EXERCISE INSTRUCTIONS:
Whenever a line below mentions the word "formed", that line should be copied.

(DATA LISTING begins)

/-! ## `State.freshId` -/

@[simp] theorem State.freshId_snd (s : State) : s.freshId.2 = s.nextId := rfl
@[simp] theorem State.freshId_clk (s : State) : s.freshId.1.clk = s.clk := rfl
@[simp] theorem State.freshId_seq (s : State) : s.freshId.1.seq = s.seq := rfl
@[simp] theorem State.freshId_nextId (s : State) : s.freshId.1.nextId = s.nextId + 1 := rfl
@[simp] theorem State.freshId_draws (s : State) : s.freshId.1.draws = s.draws := rfl
@[simp] theorem State.freshId_cur (s : State) : s.freshId.1.cur = s.cur := rfl
@[simp] theorem State.freshId_agenda (s : State) : s.freshId.1.agenda = s.agenda := rfl
@[simp] theorem State.freshId_inbox (s : State) : s.freshId.1.inbox = s.inbox := rfl
@[simp] theorem State.freshId_msg (s : State) : s.freshId.1.msg = s.msg := rfl
@[simp] theorem State.freshId_outbox (s : State) : s.freshId.1.outbox = s.outbox := rfl
@[simp] theorem State.freshId_threads (s : State) : s.freshId.1.threads = s.threads := rfl
@[simp] theorem State.freshId_braids (s : State) : s.freshId.1.braids = s.braids := rfl
@[simp] theorem State.freshId_wgs (s : State) : s.freshId.1.wgs = s.wgs := rfl
@[simp] theorem State.freshId_cores (s : State) : s.freshId.1.cores = s.cores := rfl
@[simp] theorem State.freshId_clusters (s : State) : s.freshId.1.clusters = s.clusters := rfl
@[simp] theorem State.freshId_dies (s : State) : s.freshId.1.dies = s.dies := rfl
@[simp] theorem State.freshId_stackTbl (s : State) : s.freshId.1.stackTbl = s.stackTbl := rfl
@[simp] theorem State.freshId_parts (s : State) : s.freshId.1.parts = s.parts := rfl
@[simp] theorem State.freshId_launches (s : State) : s.freshId.1.launches = s.launches := rfl
@[simp] theorem State.freshId_reqs (s : State) : s.freshId.1.reqs = s.reqs := rfl
@[simp] theorem State.freshId_formed (s : State) : s.freshId.1.formed = s.formed := rfl
@[simp] theorem State.freshId_qfences (s : State) : s.freshId.1.qfences = s.qfences := rfl
@[simp] theorem State.freshId_ranges (s : State) : s.freshId.1.ranges = s.ranges := rfl
@[simp] theorem State.freshId_hostWindow (s : State) : s.freshId.1.hostWindow = s.hostWindow := rfl
@[simp] theorem State.freshId_dram (s : State) : s.freshId.1.dram = s.dram := rfl
@[simp] theorem State.freshId_dramPoison (s : State) : s.freshId.1.dramPoison = s.dramPoison := rfl
@[simp] theorem State.freshId_hostMem (s : State) : s.freshId.1.hostMem = s.hostMem := rfl
@[simp] theorem State.freshId_hostPoison (s : State) : s.freshId.1.hostPoison = s.hostPoison := rfl
@[simp] theorem State.freshId_haroot (s : State) : s.freshId.1.haroot = s.haroot := rfl
@[simp] theorem State.freshId_piroot (s : State) : s.freshId.1.piroot = s.piroot := rfl
@[simp] theorem State.freshId_cmroot (s : State) : s.freshId.1.cmroot = s.cmroot := rfl
@[simp] theorem State.freshId_hatlb (s : State) : s.freshId.1.hatlb = s.hatlb := rfl
@[simp] theorem State.freshId_pitlb (s : State) : s.freshId.1.pitlb = s.pitlb := rfl
@[simp] theorem State.freshId_cmtlb (s : State) : s.freshId.1.cmtlb = s.cmtlb := rfl
@[simp] theorem State.freshId_devidx (s : State) : s.freshId.1.devidx = s.devidx := rfl
@[simp] theorem State.freshId_ports (s : State) : s.freshId.1.ports = s.ports := rfl
@[simp] theorem State.freshId_lost (s : State) : s.freshId.1.lost = s.lost := rfl
@[simp] theorem State.freshId_peerMem (s : State) : s.freshId.1.peerMem = s.peerMem := rfl
@[simp] theorem State.freshId_peerOpen (s : State) : s.freshId.1.peerOpen = s.peerOpen := rfl
@[simp] theorem State.freshId_peerDone (s : State) : s.freshId.1.peerDone = s.peerDone := rfl
@[simp] theorem State.freshId_peerReqs (s : State) : s.freshId.1.peerReqs = s.peerReqs := rfl
@[simp] theorem State.freshId_cxlUp (s : State) : s.freshId.1.cxlUp = s.cxlUp := rfl
@[simp] theorem State.freshId_hdmBase (s : State) : s.freshId.1.hdmBase = s.hdmBase := rfl
@[simp] theorem State.freshId_hdmSize (s : State) : s.freshId.1.hdmSize = s.hdmSize := rfl
@[simp] theorem State.freshId_cxlRegs (s : State) : s.freshId.1.cxlRegs = s.cxlRegs := rfl
@[simp] theorem State.freshId_msixMask (s : State) : s.freshId.1.msixMask = s.msixMask := rfl
@[simp] theorem State.freshId_msixPend (s : State) : s.freshId.1.msixPend = s.msixPend := rfl
@[simp] theorem State.freshId_msixTable (s : State) : s.freshId.1.msixTable = s.msixTable := rfl
@[simp] theorem State.freshId_failedAdds (s : State) : s.freshId.1.failedAdds = s.failedAdds := rfl
@[simp] theorem State.freshId_heldAdds (s : State) : s.freshId.1.heldAdds = s.heldAdds := rfl
@[simp] theorem State.freshId_heldBacks (s : State) : s.freshId.1.heldBacks = s.heldBacks := rfl
@[simp] theorem State.freshId_regionFaults (s : State) : s.freshId.1.regionFaults = s.regionFaults := rfl
@[simp] theorem State.freshId_slotA (s : State) : s.freshId.1.slotA = s.slotA := rfl
@[simp] theorem State.freshId_slotB (s : State) : s.freshId.1.slotB = s.slotB := rfl
@[simp] theorem State.freshId_bootStep (s : State) : s.freshId.1.bootStep = s.bootStep := rfl
@[simp] theorem State.freshId_fuseIdx (s : State) : s.freshId.1.fuseIdx = s.fuseIdx := rfl
@[simp] theorem State.freshId_keyDigest (s : State) : s.freshId.1.keyDigest = s.keyDigest := rfl
@[simp] theorem State.freshId_svnFloor (s : State) : s.freshId.1.svnFloor = s.svnFloor := rfl
@[simp] theorem State.freshId_reserveUsed (s : State) : s.freshId.1.reserveUsed = s.reserveUsed := rfl
@[simp] theorem State.freshId_removed (s : State) : s.freshId.1.removed = s.removed := rfl
@[simp] theorem State.freshId_tripped (s : State) : s.freshId.1.tripped = s.tripped := rfl
@[simp] theorem State.freshId_spdm (s : State) : s.freshId.1.spdm = s.spdm := rfl

/-! ## `State.draw` -/

@[simp] theorem State.draw_snd (s : State) : s.draw.2 = s.draws := rfl
@[simp] theorem State.draw_clk (s : State) : s.draw.1.clk = s.clk := rfl
@[simp] theorem State.draw_seq (s : State) : s.draw.1.seq = s.seq := rfl
@[simp] theorem State.draw_nextId (s : State) : s.draw.1.nextId = s.nextId := rfl
@[simp] theorem State.draw_draws (s : State) : s.draw.1.draws = s.draws + 1 := rfl
@[simp] theorem State.draw_cur (s : State) : s.draw.1.cur = s.cur := rfl
@[simp] theorem State.draw_agenda (s : State) : s.draw.1.agenda = s.agenda := rfl
@[simp] theorem State.draw_inbox (s : State) : s.draw.1.inbox = s.inbox := rfl
@[simp] theorem State.draw_msg (s : State) : s.draw.1.msg = s.msg := rfl
@[simp] theorem State.draw_outbox (s : State) : s.draw.1.outbox = s.outbox := rfl
@[simp] theorem State.draw_threads (s : State) : s.draw.1.threads = s.threads := rfl
@[simp] theorem State.draw_braids (s : State) : s.draw.1.braids = s.braids := rfl
@[simp] theorem State.draw_wgs (s : State) : s.draw.1.wgs = s.wgs := rfl
@[simp] theorem State.draw_cores (s : State) : s.draw.1.cores = s.cores := rfl
@[simp] theorem State.draw_clusters (s : State) : s.draw.1.clusters = s.clusters := rfl
@[simp] theorem State.draw_dies (s : State) : s.draw.1.dies = s.dies := rfl
@[simp] theorem State.draw_stackTbl (s : State) : s.draw.1.stackTbl = s.stackTbl := rfl
@[simp] theorem State.draw_parts (s : State) : s.draw.1.parts = s.parts := rfl
@[simp] theorem State.draw_launches (s : State) : s.draw.1.launches = s.launches := rfl
@[simp] theorem State.draw_reqs (s : State) : s.draw.1.reqs = s.reqs := rfl
@[simp] theorem State.draw_formed (s : State) : s.draw.1.formed = s.formed := rfl
@[simp] theorem State.draw_qfences (s : State) : s.draw.1.qfences = s.qfences := rfl
@[simp] theorem State.draw_ranges (s : State) : s.draw.1.ranges = s.ranges := rfl
@[simp] theorem State.draw_hostWindow (s : State) : s.draw.1.hostWindow = s.hostWindow := rfl
@[simp] theorem State.draw_dram (s : State) : s.draw.1.dram = s.dram := rfl
@[simp] theorem State.draw_dramPoison (s : State) : s.draw.1.dramPoison = s.dramPoison := rfl
@[simp] theorem State.draw_hostMem (s : State) : s.draw.1.hostMem = s.hostMem := rfl
@[simp] theorem State.draw_hostPoison (s : State) : s.draw.1.hostPoison = s.hostPoison := rfl
@[simp] theorem State.draw_haroot (s : State) : s.draw.1.haroot = s.haroot := rfl
@[simp] theorem State.draw_piroot (s : State) : s.draw.1.piroot = s.piroot := rfl
@[simp] theorem State.draw_cmroot (s : State) : s.draw.1.cmroot = s.cmroot := rfl
@[simp] theorem State.draw_hatlb (s : State) : s.draw.1.hatlb = s.hatlb := rfl
@[simp] theorem State.draw_pitlb (s : State) : s.draw.1.pitlb = s.pitlb := rfl
@[simp] theorem State.draw_cmtlb (s : State) : s.draw.1.cmtlb = s.cmtlb := rfl
@[simp] theorem State.draw_devidx (s : State) : s.draw.1.devidx = s.devidx := rfl
@[simp] theorem State.draw_ports (s : State) : s.draw.1.ports = s.ports := rfl
@[simp] theorem State.draw_lost (s : State) : s.draw.1.lost = s.lost := rfl
@[simp] theorem State.draw_peerMem (s : State) : s.draw.1.peerMem = s.peerMem := rfl
@[simp] theorem State.draw_peerOpen (s : State) : s.draw.1.peerOpen = s.peerOpen := rfl
@[simp] theorem State.draw_peerDone (s : State) : s.draw.1.peerDone = s.peerDone := rfl
@[simp] theorem State.draw_peerReqs (s : State) : s.draw.1.peerReqs = s.peerReqs := rfl
@[simp] theorem State.draw_cxlUp (s : State) : s.draw.1.cxlUp = s.cxlUp := rfl
@[simp] theorem State.draw_hdmBase (s : State) : s.draw.1.hdmBase = s.hdmBase := rfl
@[simp] theorem State.draw_hdmSize (s : State) : s.draw.1.hdmSize = s.hdmSize := rfl
@[simp] theorem State.draw_cxlRegs (s : State) : s.draw.1.cxlRegs = s.cxlRegs := rfl
@[simp] theorem State.draw_msixMask (s : State) : s.draw.1.msixMask = s.msixMask := rfl
@[simp] theorem State.draw_msixPend (s : State) : s.draw.1.msixPend = s.msixPend := rfl
@[simp] theorem State.draw_msixTable (s : State) : s.draw.1.msixTable = s.msixTable := rfl
@[simp] theorem State.draw_failedAdds (s : State) : s.draw.1.failedAdds = s.failedAdds := rfl
@[simp] theorem State.draw_heldAdds (s : State) : s.draw.1.heldAdds = s.heldAdds := rfl
@[simp] theorem State.draw_heldBacks (s : State) : s.draw.1.heldBacks = s.heldBacks := rfl
@[simp] theorem State.draw_regionFaults (s : State) : s.draw.1.regionFaults = s.regionFaults := rfl
@[simp] theorem State.draw_slotA (s : State) : s.draw.1.slotA = s.slotA := rfl
@[simp] theorem State.draw_slotB (s : State) : s.draw.1.slotB = s.slotB := rfl
@[simp] theorem State.draw_bootStep (s : State) : s.draw.1.bootStep = s.bootStep := rfl
@[simp] theorem State.draw_fuseIdx (s : State) : s.draw.1.fuseIdx = s.fuseIdx := rfl
@[simp] theorem State.draw_keyDigest (s : State) : s.draw.1.keyDigest = s.keyDigest := rfl
@[simp] theorem State.draw_svnFloor (s : State) : s.draw.1.svnFloor = s.svnFloor := rfl
@[simp] theorem State.draw_reserveUsed (s : State) : s.draw.1.reserveUsed = s.reserveUsed := rfl
@[simp] theorem State.draw_removed (s : State) : s.draw.1.removed = s.removed := rfl
@[simp] theorem State.draw_tripped (s : State) : s.draw.1.tripped = s.tripped := rfl
@[simp] theorem State.draw_spdm (s : State) : s.draw.1.spdm = s.spdm := rfl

(DATA LISTING ends)

ANSWER BOX:
@[simp] theorem State.freshId_formed (s : State) : s.freshId.1.formed = s.formed := rfl
@[simp] theorem State.draw_formed (s : State) : s.draw.1.formed = s.formed := rfl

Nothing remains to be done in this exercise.